Some packages furthermore include SSE or SSE2 assembly code.  To produce an i586-compatible build for these, it's necessary to use package-specific configuration options to disable SSE and/or asm code, and Slackware's SlackBuild scripts don't do that.

Finally, Rust has a unique build system with a unique problem resulting from somebody's decision to enable SSE2 in builds targeting i686.  The release notes for Rust version 1.10.0 (2016-07-07) say "This release includes std binaries for the i586-unknown-linux-gnu, i686-unknown-linux-musl, and armv7-linux-androideabi targets.  The i586 target is for old x86 hardware without SSE2...."  Since Slackware uses the i686 target for Rust, not only does rustc itself fail to run on the target architecture, every other package containing Rust code becomes contaminated with SSE2 as a second-order effect.

Following is a summary of the remediations I had to make for Slackware 15.0 to be fit for purpose on an Athlon T-Bird CPU.  Since there are some packages that I never use and some that I always replace with my own build, this is not a complete list of every affected package.

Table 3.  Fixes to Slackware 15.0 SlackBuild scripts.
PackageWho needs iti586 SlackBuild fixT-Bird tuningNotes
Mesa Every GL app Add -Dsse2=false to meson setup switches SLKCFLAGS="-O3 -march=athlon-tbird" For Nvidia GL to work, you must build (or rebuild) the Nvidia driver after replacing the Mesa package with a non-SSE version.
Qt5 KDE Add -no-sse2 -no-sse3 -no-ssse3 -no-sse4.1 -no-sse4.2 -no-avx -no-avx2 -no-avx512 to configure switches SLKCFLAGS="-O3 -march=athlon-tbird"
SDL2 Games, DOSBox-X, ffplay Add --disable-mmx --disable-3dnow --disable-sse --disable-ssemath --disable-sse2 --disable-sse3 to configure switches --enable-mmx --enable-3dnow and SLKCFLAGS="-O3 -march=athlon-tbird"
Rust Emacs (indirectly) Set ARCH=i586 and add docs = false in the [build] section of the build configuration Not applicable It's a blivet.  Disabling docs avoids a stupid FTB.
Librsvg Emacs Rebuild after replacing Rust Not applicable SSE2 contamination from Rust
OpenCV GStreamer Add -DCPU_BASELINE= -DCPU_DISPATCH= to cmake switches SLKCFLAGS="-O3 -march=athlon-tbird" After replacing OpenAL and OpenCV, wipe out ~/.cache/gstreamer-1.0 and run gst-inpect-1.0 to rescan plugins

Here are corresponding patches for the SlackBuilds (i586 not T-Bird).
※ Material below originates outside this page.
-- ==== Sys2Proof/Machine/Dispatch.lean ====
section
/-! DEFINITION. One arm per instruction and event: each calls its meaning. -/

namespace Sys2Proof.Machine

open Sys2Proof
Bonus:  Proving that it was SSE

When rustc crashed, the kernel logged this at level info:

Jan 22 20:37:29 abit kernel: traps: rustc[1642] trap invalid opcode ip:b36e4400 sp:bfe36230 error:0 in[b3639000+1bf000]

Retrieve the offending instruction:

bash-5.1$ printf "%x\n" $((0xb36e4400 - 0xb3639000))
bash-5.1$ objdump -d /usr/lib/ | fgrep ab400
   ab400:       0f 57 c0                xorps  %xmm0,%xmm0

XORPS is an SSE instruction and XMM0 is an SSE register.